» **EXERCISE PROMPT**: Repeat exactly, and only, the lines below starting at the line that contains "(c : Octet) (n : Nat)" and ending at the line that contains "admitPair (q : ReqHead) (p : Octet)", inclusive of both.

Segment Start: THE DATA

-- ==== Sys2Proof/Syntax.lean ====
section
/-! DEFINITION. The commands of the GK8, one constructor of `Instr` for each row of
spec/opcode_table.json, and the types of their operands. The table's rows carry no fields, so the
operands are those that the row's rules read (log entry 1). -/

namespace Sys2Proof

/-- The end of the bond that a part plays. -/
inductive Role where
  | cabinet | homestead
deriving DecidableEq, Repr

/-- The path by which a request reaches the management agent (R183). -/
inductive ServicePath where
  | trunk | bond
deriving DecidableEq, Repr

/-- The allotment of a pair (1.1). -/
inductive Allotment where
  | bond | reserved
deriving DecidableEq, Repr

/-- The values of the *gate window* setting (4.1). -/
inductive GateWindow where
  | ms2 | ms8 | ms16 | trained
deriving DecidableEq, Repr

/-- The notice path (11.1). -/
inductive NoticePath where
  | trunk | bond
deriving DecidableEq, Repr

/-- The level of a notice source (11.1). -/
inductive Level where
  | urgent | routine
deriving DecidableEq, Repr

/-- The eleven notice sources (11.1), in the order of their numbers. -/
inductive Source where
  | restarted | pairDown | pairBarred | pairUp | provingDone | strike | wakeError
  | tableMatch | epochChanged | queueDrop | gapLoss
deriving DecidableEq, Repr

/-- The kinds of a sort table entry (R47). -/
inductive EntryKind where
  | unused | link | net | port
deriving DecidableEq, Repr

/-- The side of a frame that a match field is compared with (R46). -/
inductive Side where
  | source | destination
deriving DecidableEq, Repr

/-- The port modes of a PORT entry (R51). -/
inductive PortMode where
  | off | either | inside | outside
deriving DecidableEq, Repr

/-- The urgency modes of an action (R54). -/
inductive UrgencyMode where
  | keep | raise | lower | set
deriving DecidableEq, Repr

/-- The map modes of an action (R55). -/
inductive MapMode where
  | keep | union | intersect | replace
deriving DecidableEq, Repr

/-- The full resets that begin and complete by a physical event (R194). -/
inductive PhysicalReset where
  | powerOn | supplyLow | pin
deriving DecidableEq, Repr

/-- The actions of PAIR-COMMAND (R20). -/
inductive PairAction where
  | admitPair | withdraw | bar | clear | prove | release | reset | wake
deriving DecidableEq, Repr

/-- One item of a WRITE-SETTINGS of the BOND group. A value outside an enumeration is `none`. -/
inductive BondItem where
  | aliveInterval (n : Nat)
  | supervisionMultiple (n : Nat)
  | autoProve (v : Option Bool)
  | barOnFail (v : Option Bool)
  | gateWindow (v : Option GateWindow)
  | classOrderCode (n : Nat)
  | wakeThreshold (n : Nat)
  | stepTimeout (n : Nat)
  | quietProbe (n : Nat)
  | wakeLimit (n : Nat)
  | wakeErrorLimit (n : Nat)
  | minimumAwake (n : Nat)
  | stationAddress (a : Addr)
  | trunkWrites (v : Option Bool)
  | bondWrites (v : Option Bool)
deriving DecidableEq, Repr

/-- One item of a WRITE-SETTINGS of a CLASS group. A default map names pairs, any of which may be
above 7 and is then refused (R189 b). -/
inductive ClassItem where
  | classLimit (n : Nat)
  | fragmentSize (n : Nat)
  | spill (v : Option Bool)
  | defaultMap (pairs : List Nat)
  | quota (n : Nat)
  | holdTime (n : Nat)
deriving DecidableEq, Repr

/-- One item of a WRITE-SETTINGS of a PAIR group. -/
inductive PairItem where
  | allotment (v : Option Allotment)
  | errorPeriod (n : Nat)
  | errorLimit (n : Nat)
  | strikeLimit (n : Nat)
  | settlePeriod (n : Nat)
  | delayFigure (n : Nat)
  | echoConsent (v : Option Bool)
  | quietWait (n : Nat)
deriving DecidableEq, Repr

/-- One item of a WRITE-SETTINGS of the NOTICE group. The destination NONE is `none`. -/
inductive NoticeItem where
  | destination (a : Option Addr)
  | path (v : Option NoticePath)
  | enable (src : Source) (v : Option Bool)
  | level (src : Source) (v : Option Level)
deriving DecidableEq, Repr

/-- The body of a WRITE-SETTINGS: a group, its index and a list of items. -/
inductive SettingsWrite where
  | bond (items : List BondItem)
  | cls (c : Octet) (items : List ClassItem)
  | pair (p : Octet) (items : List PairItem)
  | notice (items : List NoticeItem)
  | unknown (group : Octet)
deriving DecidableEq, Repr

/-- The group named by a READ-SETTINGS. -/
inductive SettingsGroup where
  | bond
  | cls (c : Octet)
  | pair (p : Octet)
  | notice
  | unknown (group : Octet)
deriving DecidableEq, Repr

/-- The group named by a READ-COUNTERS. -/
inductive CounterGroup where
  | trunk
  | cls (c : Octet)
  | pair (p : Octet)
  | unknown (group : Octet)
deriving DecidableEq, Repr

/-- The 25 fields of a sort table entry that can be staged (R59), in the order of R46. -/
inductive Field where
  | kind | primary | companions | linkAddress | linkSide | linkTest | frameType | frameTypeTest
  | vlanId | vlanTest | netAddress | netMask | netSide | protocol | protocolTest | portMode
  | portMin | portMax | portSide | cls | urgencyMode | urgencyValue | mapMode | pairMap | threshold
deriving DecidableEq, Repr

/-- One item of a TABLE-STAGE: a field name and a value, which may lie outside the field's values.
A name that is no field of the image is `unknown`. -/
inductive StageItem where
  | kind (v : Option EntryKind)
  | primary (v : Option Bool)
  | companions (indices : List Nat)
  | linkAddress (a : Addr)
  | linkSide (v : Option Side)
  | linkTest (v : Option Bool)
  | frameType (n : Nat)
  | frameTypeTest (v : Option Bool)
  | vlanId (n : Nat)
  | vlanTest (v : Option Bool)
  | netAddress (a : BitVec 32)
  | netMask (a : BitVec 32)
  | netSide (v : Option Side)
  | protocol (n : Nat)
  | protocolTest (v : Option Bool)
  | portMode (v : Option PortMode)
  | portMin (n : Nat)
  | portMax (n : Nat)
  | portSide (v : Option Side)
  | cls (n : Nat)
  | urgencyMode (v : Option UrgencyMode)
  | urgencyValue (n : Nat)
  | mapMode (v : Option MapMode)
  | pairMap (pairs : List Nat)
  | threshold (n : Nat)
  | unknown (name : Octet)
deriving DecidableEq, Repr

/-- The body of a request, as the run of named fields that section 10.3 gives for its kind. -/
inductive ReqBody where
  | readIdentity
  | readSettings (g : SettingsGroup)
  | writeSettings (w : SettingsWrite)
  | readPair (p : Octet)
  | pairCommand (p : Octet) (action : Option PairAction)
  | tableStage (items : List StageItem)
  | tableCommit (i : Octet)
  | tableFetch (i : Octet)
  | tableClear (i : Octet)
  | readStage
  | readTableCounters
  | readCounters (g : CounterGroup) (clear : Bool)
  | readNotices
  | clearNotices (sources : List Nat)
  | bondRestart
  | resetPart
  /-- A request whose kind field is `kind` and whose body gives none of the forms above. -/
  | raw (kind : Octet)
deriving DecidableEq, Repr

/-- What the agent reads of a request besides its kind and body: the service path, the source
address, the version, the tag, the body length field, the octets present after the fixed part and
whether the body has the form that its kind requires (R184 b and d). -/
structure ReqHead where
  path    : ServicePath
  source  : Addr
  version : Octet
  tag     : BitVec 16
  bodyLen : Nat
  present : Nat
  formed  : Bool
deriving DecidableEq, Repr

/-- The fields read of a good DATA fragment (R24). The class field is two bits wide on the line. -/
structure DataFields where
  epoch   : Epoch
  cls     : BitVec 2
  seq     : Seq
  first   : Bool
  last    : Bool
  payload : List Octet
deriving DecidableEq, Repr

/-- The fields read of every good control fragment: its epoch and its payload length. -/
structure CtlHead where
  epoch : Epoch
  len   : Nat
deriving DecidableEq, Repr

/-- The payload of a JOIN (R26): role code, pair number and FRESH flag, as carried. -/
structure JoinFields where
  role  : Octet
  pair  : Octet
  fresh : Bool
deriving DecidableEq, Repr

/-- The payload of an ALIVE (R26): one horizon of two octets for each class, as carried. -/
structure AliveFields where
  h0 : BitVec 16
  h1 : BitVec 16
  h2 : BitVec 16
deriving DecidableEq, Repr

/-- The payload of a PROVE-END (R26): the verdict code and the delay figure, as carried. -/
structure EndFields where
  verdict : Octet
  delay   : BitVec 16
deriving DecidableEq, Repr

/-- A PROVE-PATTERN or PROVE-ECHO: the epoch, the step index in the sequence field, the octets. -/
structure ProbeFields where
  epoch  : Epoch
  step   : Seq
  octets : List Octet
deriving DecidableEq, Repr

/-- The commands: one constructor for each row of spec/opcode_table.json, in the table's order. -/
inductive Instr where
  | lineUp (p : PairNo) (rate : Nat)
  | lineDown (p : PairNo)
  | handoverComplete (p : PairNo)
  | damaged (p : PairNo)
  | unknownKind (p : PairNo) (kind : BitVec 4) (len : Nat)
  | data (p : PairNo) (f : DataFields)
  | join (p : PairNo) (h : CtlHead) (j : JoinFields)
  | alive (p : PairNo) (h : CtlHead) (a : AliveFields)
  | restart (p : PairNo) (h : CtlHead)
  | restartAsk (p : PairNo) (h : CtlHead)
  | quietOffer (p : PairNo) (h : CtlHead)
  | quietAgree (p : PairNo) (h : CtlHead)
  | proveRequest (p : PairNo) (h : CtlHead)
  | proveAccept (p : PairNo) (h : CtlHead)
  | proveDecline (p : PairNo) (h : CtlHead) (reason : Octet)
  | provePattern (p : PairNo) (f : ProbeFields)
  | proveEcho (p : PairNo) (f : ProbeFields)
  | proveEnd (p : PairNo) (h : CtlHead) (e : EndFields)
  | supervisionExpiry (p : PairNo)
  | errorPeriodEnd (p : PairNo)
  | settleTimerExpiry (p : PairNo)
  | aliveTimerExpiry (p : PairNo)
  | gateWindowEnd (p : PairNo)
  | answerTimerExpiry
  | stepTimerExpiry
  | haltTimerExpiry (p : PairNo)
  | askTimerExpiry
  | holdTimerExpiry (c : ClassNo)
  | idleTimerExpiry (p : PairNo)
  | offerTimerExpiry (p : PairNo)
  | probeTimerExpiry (p : PairNo)
  | wakeTimeout (p : PairNo)
  | resetWaitExpiry
  | trunkFrameIn (f : Frame)
  | trunkReady
  | trunkSendComplete (ready : Bool)
  | readIdentity (q : ReqHead)
  | badKind (q : ReqHead) (kind : Octet)
  | readSettings (q : ReqHead) (g : SettingsGroup)
  | writeSettings (q : ReqHead) (w : SettingsWrite)
  | allotmentWrite (q : ReqHead) (p : Octet) (v : Option Allotment)
  | quotaWrite (q : ReqHead) (c : Octet) (n : Nat)
  | gateWindowWrite (q : ReqHead) (v : Option GateWindow)
  | quietWaitWrite (q : ReqHead) (p : Octet) (n : Nat)
  | delayFigureWrite (q : ReqHead) (p : Octet) (n : Nat)
  | wakeThresholdWrite (q : ReqHead) (n : Nat)
  | readPair (q : ReqHead) (p : Octet)
  | admitPair (q : ReqHead) (p : Octet)
  | withdraw (q : ReqHead) (p : Octet)
  | bar (q : ReqHead) (p : Octet)
  | clear (q : ReqHead) (p : Octet)
  | prove (q : ReqHead) (p : Octet)
  | release (q : ReqHead) (p : Octet)
  | reset (q : ReqHead) (p : Octet)
  | wake (q : ReqHead) (p : Octet)
  | tableStage (q : ReqHead) (items : List StageItem)
  | tableCommit (q : ReqHead) (i : Octet)
  | tableFetch (q : ReqHead) (i : Octet)
  | tableClear (q : ReqHead) (i : Octet)
  | readStage (q : ReqHead)
  | readTableCounters (q : ReqHead)
  | readCounters (q : ReqHead) (g : CounterGroup) (clear : Bool)
  | readNotices (q : ReqHead)
  | clearNotices (q : ReqHead) (sources : List Nat)
  | bondRestart (q : ReqHead)
  | resetPart (q : ReqHead)
  | powerOn
  | supplyLow
  | pin
  | fullResetComplete (cause : PhysicalReset) (role : Role) (straps : BitVec 16)
deriving DecidableEq, Repr

end Sys2Proof
end

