-- ==== Sys2Proof/Machine/State.lean ====
section
/-! DEFINITION. The state of the GK8 as plain data, block by block, and its values after reset. The
backlog B (R80), the waiting octets (R102), the holdings (R85) and the free slots are sums over what
is stored here and are computed in Machine/Ops.lean, never stored a second time. -/

namespace Sys2Proof.Machine
open Sys2Proof

/-! ## Time -/

/-- A running timer: the moment it started and its duration, in microseconds of `State.now`. A
stopped timer is the absence of one. -/
structure Timer where
  start : Nat
  dur   : Nat
deriving DecidableEq, Repr

/-! ## Fragments -/

/-- The link control kinds that wait in the pending control set: kinds 1-9 and 12 (R26, R29). -/
inductive Ctl where
  | join | alive | restart | restartAsk | quietOffer | quietAgree
  | proveRequest | proveAccept | proveDecline | proveEnd
deriving DecidableEq, Repr

/-- The verdicts of a PROVE-END (R26). -/
inductive Verdict where
  | passed | failed | aborted | released
deriving DecidableEq, Repr

/-- The reasons of a PROVE-DECLINE (R26). -/
inductive DeclineReason where
  | noConsent | state | crossedWin
deriving DecidableEq, Repr

/-- A fragment as formed or received: the header fields of R24 and the payload. -/
structure Fragment where
  kind    : BitVec 4
  epoch   : Epoch
  first   : Bool
  last    : Bool
  cls     : BitVec 2
  seq     : Seq
  payload : List Octet
deriving DecidableEq, Repr

/-- The handover in progress on a pair (R4): the fragment formed at its start and its check word. -/
structure Handover where
  frag  : Fragment
  check : BitVec 16
deriving DecidableEq, Repr

/-- An entry of a transmit queue: the descriptor of R1 and R93 c. -/
structure Desc where
  cls        : ClassNo
  seq        : Seq
  first      : Bool
  last       : Bool
  payload    : List Octet
  allowed    : PairMap
  resetReply : Bool
deriving DecidableEq, Repr

/-- The message waiting in a prove slot (R31): a pattern, or an echo when `echo` is set. -/
structure ProveMsg where
  echo   : Bool
  step   : Fin 16
  octets : List Octet
deriving DecidableEq, Repr

/-! ## Pair units -/

/-- The ten pair states (1.5). -/
inductive PairState where
  | absent | down | standby | proving | halted | joining | serving | quiet | waking | barred
deriving DecidableEq, Repr

/-- The controls that a pair unit gives its transceiver (R3). -/
inductive Control where
  | train | retrain | lowPower | wake | holdOff
deriving DecidableEq, Repr

/-- The meaning of a running supervision timer (R10). -/
inductive SupMeaning where
  | heard | probe | wakeTimeout
deriving DecidableEq, Repr

/-- The cause of a wake (R170); NONE is the absence of one. -/
inductive WakeCause where
  | demand | probe | command | line
deriving DecidableEq, Repr

/-- The PAIR p settings (10.5), but for the delay figure, which is the record's D (R75, R189). -/
structure PairSettings where
  allotment    : Allotment := .bond
  /-- milliseconds -/
  errorPeriod  : Nat := 1000
  errorLimit   : Nat := 20
  strikeLimit  : Nat := 3
  /-- seconds -/
  settlePeriod : Nat := 600
  echoConsent  : Bool := true
  /-- units of 100 ms -/
  quietWait    : Nat := 3000
deriving DecidableEq, Repr

/-- The pair counters, in the order of R19, R26, R27, R82, R169 and R182. -/
structure PairCounters where
  fragOut           : Count := 0
  octetOut          : Count := 0
  fragIn            : Count := 0
  octetIn           : Count := 0
  damaged           : Count := 0
  cutOff            : Count := 0
  movedDiscard      : Count := 0
  flushed           : Count := 0
  lineUp            : Count := 0
  lineDown          : Count := 0
  supervisionExpiry : Count := 0
  strike            : Count := 0
  epochMismatch     : Count := 0
  unknownKind       : Count := 0
  notServing        : Count := 0
  wakeError         : Count := 0
  badField          : Count := 0
  roleClash         : Count := 0
  rateSample        : Count := 0
  rateHold          : Count := 0
  proveStray        : Count := 0
  quietEntry        : Count := 0
  wakeDone          : Count := 0
deriving DecidableEq, Repr

/-- The status of a proving record (R153). -/
inductive ProveStatus where
  | never | requesting | running | passed | failed | aborted
deriving DecidableEq, Repr

/-- The cause of an abort (R165); NONE is the absence of one. -/
inductive AbortCause where
  | line | write | released | crossed | declined | noAnswer
deriving DecidableEq, Repr

/-- The kind of a failed step (R153). -/
inductive FailKind where
  | mismatch | timeout | damaged
deriving DecidableEq, Repr

/-- The first failure of a run (R153, R159 b). -/
structure FirstFailure where
  step     : Fin 16
  kind     : FailKind
  offset   : Option Nat
  expected : Option Octet
  received : Option Octet
deriving DecidableEq, Repr

/-- A verdict with a delay figure: the content of a PROVE-END (R162). -/
structure EndContent where
  verdict : Verdict
  delay   : Nat
deriving DecidableEq, Repr

/-- The proving record of a pair (R153), at its full reset values. -/
structure ProvingRecord where
  status        : ProveStatus := .never
  abortCause    : Option AbortCause := none
  declineReason : Option DeclineReason := none
  stepsDone     : Nat := 0
  failures      : Nat := 0
  firstFailure  : Option FirstFailure := none
  minTrip       : Option Nat := none
  maxTrip       : Option Nat := none
  resultD       : Option Nat := none
  lastVerdict   : Option Verdict := none
  receivedD     : Option Nat := none
  endSlot       : Option EndContent := none
deriving DecidableEq, Repr

/-- A pair unit: the pair record (R6), the transmit queue (R1), the pending control set and the prove
slot (R29, R31), the rate gauge (R68), the quiet state (R170), the proving record, the settings and
the counters of the pair. Each default is the value after a full reset. -/
structure PairUnit where
  state        : PairState := .down
  /-- The line flag: up when set. -/
  line         : Bool := false
  /-- kb/s -/
  trained      : Nat := 0
  /-- The smoothed rate R, octets per millisecond. -/
  rate         : Nat := 0
  /-- The delay figure D, microseconds. -/
  delay        : Nat := 0
  farPair      : Option PairNo := none
  farRole      : Option Role := none
  supervision  : Option (SupMeaning × Timer) := none
  errCount     : Nat := 0
  /-- The running error period (R14). -/
  errTimer     : Option Timer := none
  strikes      : Nat := 0
  settleTimer  : Option Timer := none
  wakeErrors   : Nat := 0
  noQuiet      : Bool := false
  offering     : Bool := false
  proveWanted  : Bool := false
  /-- seconds since the last full reset -/
  quietEntry   : Nat := 0
  idleTimer    : Option Timer := none
  idle         : Bool := false
  offerSpent   : Bool := false
  offerTimer   : Option Timer := none
  wakeCause    : Option WakeCause := none
  /-- microseconds since the last full reset -/
  wakeStart    : Nat := 0
  aliveTimer   : Option Timer := none
  haltTimer    : Option Timer := none
  /-- The transmit queue, head first. -/
  queue        : List Desc := []
  /-- The pending control set, in increasing kind number, no kind twice. -/
  ctl          : List Ctl := []
  /-- The reason that a pending PROVE-DECLINE carries. -/
  declineOut   : Option DeclineReason := none
  proveSlot    : Option ProveMsg := none
  handover     : Option Handover := none
  /-- The running gate window. -/
  window       : Option Timer := none
  windowCount  : Nat := 0
  busy         : Bool := false
  record       : ProvingRecord := {}
  /-- The control last given to the transceiver. -/
  control      : Control := .train
  cfg          : PairSettings := {}
  n            : PairCounters := {}
deriving DecidableEq, Repr

/-! ## Classes: distributor, collector and reassembler -/

/-- The CLASS c settings (10.5). -/
structure ClassSettings where
  classLimit   : Nat
  fragmentSize : Nat
  spill        : Bool
  defaultMap   : PairMap
  quota        : Nat
  /-- milliseconds -/
  holdTime     : Nat
deriving DecidableEq, Repr

/-- The class counters, in the order of R108, R132 and R141. -/
structure ClassCounters where
  admitted   : Count := 0
  queueDrop  : Count := 0
  noPath     : Count := 0
  spill      : Count := 0
  wakeAsk    : Count := 0
  fragPlaced : Count := 0
  moved      : Count := 0
  flushed    : Count := 0
  accepted   : Count := 0
  released   : Count := 0
  late       : Count := 0
  beyond     : Count := 0
  duplicate  : Count := 0
  gapLost    : Count := 0
  holdLoss   : Count := 0
  cleared    : Count := 0
  frameBuilt : Count := 0
  mgmtBond   : Count := 0
  tornFrame  : Count := 0
  lostFrame  : Count := 0
  oversize   : Count := 0
  orphan     : Count := 0
  skipped    : Count := 0
  emptyFrame : Count := 0
deriving DecidableEq, Repr

/-- A frame record of the frame buffer (R84). The class and the standing are the place it is held in:
the queue of its class (QUEUED) or the class's frame in progress. -/
structure FrameRec where
  octets     : Frame
  urgency    : Nat
  map        : PairMap
  order      : Nat
  resetReply : Bool
deriving DecidableEq, Repr

/-- A frame in progress (R90). -/
structure InProgress where
  frame  : FrameRec
  size   : Nat
  offset : Nat
deriving DecidableEq, Repr

/-- A held fragment of the reorder store (R113); its class is the context that holds it. -/
structure Held where
  seq     : Seq
  first   : Bool
  last    : Bool
  payload : List Octet
deriving DecidableEq, Repr

/-- A reassembly context (R135). The partial frame exists in BUILDING alone. -/
inductive Reasm where
  | idle
  | building (partialFrame : List Octet)
  | discarding
deriving DecidableEq, Repr

/-- The state of a reassembly context, without its partial frame (R135). -/
inductive ReasmState where
  | idle | building | discarding
deriving DecidableEq, Repr

/-- What the distributor, the collector and the reassembler keep for one class. -/
structure ClassUnit where
  cfg      : ClassSettings
  /-- The class queue, head first (R85). -/
  queue    : List FrameRec := []
  current  : Option InProgress := none
  /-- The distributor's next sequence (R93). -/
  nextSeq  : Seq := 0
  /-- The collector's next (R114). -/
  next     : Seq := 0
  held     : List Held := []
  horizons : Vector (Option Seq) 8 := Vector.replicate 8 none
  hold     : Option Timer := none
  reasm    : Reasm := .idle
  n        : ClassCounters := {}
deriving DecidableEq, Repr

/-! ## Bond controller and proving engine -/

/-- The bond controller (R38). -/
structure BondCtl where
  role     : Role
  /-- NONE, at a HOMESTEAD alone, is `none`. -/
  epoch    : Option Epoch
  carried  : Bool := false
  /-- The restart state: ASKING when set, IDLE when clear. -/
  asking   : Bool := false
  askTimer : Option Timer := none
deriving DecidableEq, Repr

Segment End: THE DATA

» **RESPONSE BELOW**:
  | quotaWrite (q : ReqHead) (c : Octet) (n : Nat)
  | gateWindowWrite (q : ReqHead) (v : Option GateWindow)
  | quietWaitWrite (q : ReqHead) (p : Octet) (n : Nat)
  | delayFigureWrite (q : ReqHead) (p : Octet) (n : Nat)
  | wakeThresholdWrite (q : ReqHead) (n : Nat)
  | readPair (q : ReqHead) (p : Octet)
  | admitPair (q : ReqHead) (p : Octet)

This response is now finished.